- Gatundu North Constituency within Kiambu County
- Kiambu County within Kenya
- County: Kiambu
- Population: 109,870
- Area: 286 km^{2} (110.4 sq mi)

Current constituency
- Number of members: 1
- Party: Independent
- Member of Parliament: Elijah Njoroge Kururia
- Wards: 4

= Gatundu North Constituency =

Kenyan electoral constituency

Gatundu North Constituency is an electoral constituency in Kenya. It is one of twelve constituencies in Kiambu County. The constituency has four wards, all of which are within Thika County Council. The constituency was established for the 1997 elections. Previously it was part of the larger Gatundu Constituency.

== Members of Parliament ==

| Elections | MP | Party | Notes and Notable Developments Initiated under MP's Tenure. |
| 1963–1978 | Jomo Kenyatta | KANU |
| 1979 | Ngengi Muigai | KANU |
| 1983 | Ngengi Muigai | KANU | Ngengi Water Pipeline |
| 1988 | Zachary Kimemia Gakunju | KANU |
| 1992 | Anthony Kamuiru Gitau | Ford Asili Party |  |
| 1997 | Patrick Kariuki Muiruri | SDP | Gatundu Constituency split to Gatundu North Constituency and Gatundu South Constituency |
| 2002 | Patrick Kariuki Muiruri | KANU |
| 2007 | Clement Kungu Waibara | PICK |  |
| 2013 | Kigo Francis Njenga | TNA | Upgrading of Gatukuyu/Kairi/Mataara Road to bitumen standards. |
| 2017 | Kibe Anne Wanjiku | Jp | Fiscal transparency, improved hygiene and learning infrastructure in government primary schools. |
| 2022 | Elijah Njoroge Kururia | Independent | Young and energetic leadership |

| Ward | Registered Voters | Mca/Councillor | Year | Mca/Councillor | Year | Mca/Councillor | Year | Mca/Councillor | Year | Mca/Councillor | Year | Mca/ Councillor | Year |
| Chania Ward | 11,959 | Nathan Wohoro | 1997–2007 | George Muthua | 2007–2013 | Martin Njoroge | 2017–Present | – | 2022 Kenyans Elections | – | 2027 Kenyans Elections | – | 2032 Kenyans Elections |
| Githobokoni Ward | 11,412 | Gabriel Wakahia Kabutu | 1997–2007 | Kamau Mwago | 2007–2013 | Moses | 2013–2017 | Njenga Kago | 2017–Present | – | 2022 Kenyans Elections | – | 2027 Kenyans Elections |
| Gituamba Ward | 9,925 | George Waweru Kabunga | 1997–2003 | Joseph Ngandu Ruigu | 2003–2007 | Kariuki Ngarari | 2007–2013 | Samuel Njenga Kago | 2013–2017 | Mwangi Nduati | 2017–Present | – | 2022 Kenyans Elections |
| Mang'u Ward | 12,407 | Wandabi Ngugi | 1997–Passed on – | Succeeded by Joseph Waweru Mbiruri | 2003 | Ndabi Kibicho | 2003–2007 | Richard Njoroge Mbuthia | 2007–2013 | Kimani Gacihi | 2013–2017 | Ndabi Kibicho | 2017–Present |
| Total | 45,703 |
*September 2005.

== Economy of Gatundu North ==
Gatundu North Constituency comprises four Markets; Kamwangi, Gatukuyu, Kairi and Makwa.
Kamwangi market and Gatukuyu market have dominated the rest of the Markets since Independence due to skewed distribution of resources and poor Infrastructure.

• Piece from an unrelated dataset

-- ==== Sys2Proof/Laws/Dispatch.lean ====
section
/-! SUPPORT. What each command's dispatch is: its row's operation under what must run for it. A proof about a command starts
by rewriting with its lemma. -/

namespace Sys2Proof.Machine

As of October 2019 Kairi Market and Makwa market remain dormant.
The main economic activity is agriculture, poultry farming and livestock. World Bank's FAO, National Agriculture and Rural Inclusive Growth Project NARIGP have shown willingness and commitment to support Banana farming which is the main lifeline of the majority of constituents. Most of these farmers are poorly funded.
and as a result, the coffee sector in this area has also deteriorated in years to unsustainable levels.

== Karimenu 2 Dam ==
Karimenu 2 Dam is located 50 km west of Thika town. Upon completion by year 2020, the dam is expected to serve Areas of ruiru and juja with water for Irrigation and domestic use.

== NARIGP (National Agricultural and Rural Inclusive Growth Project ==
Gatundu North constituency was shortlisted as one of the beneficiaries of ksh 22.6 billion NARIGP World Bank Project.

== Health Care ==
Gatundu North has one Level 4 Hospital.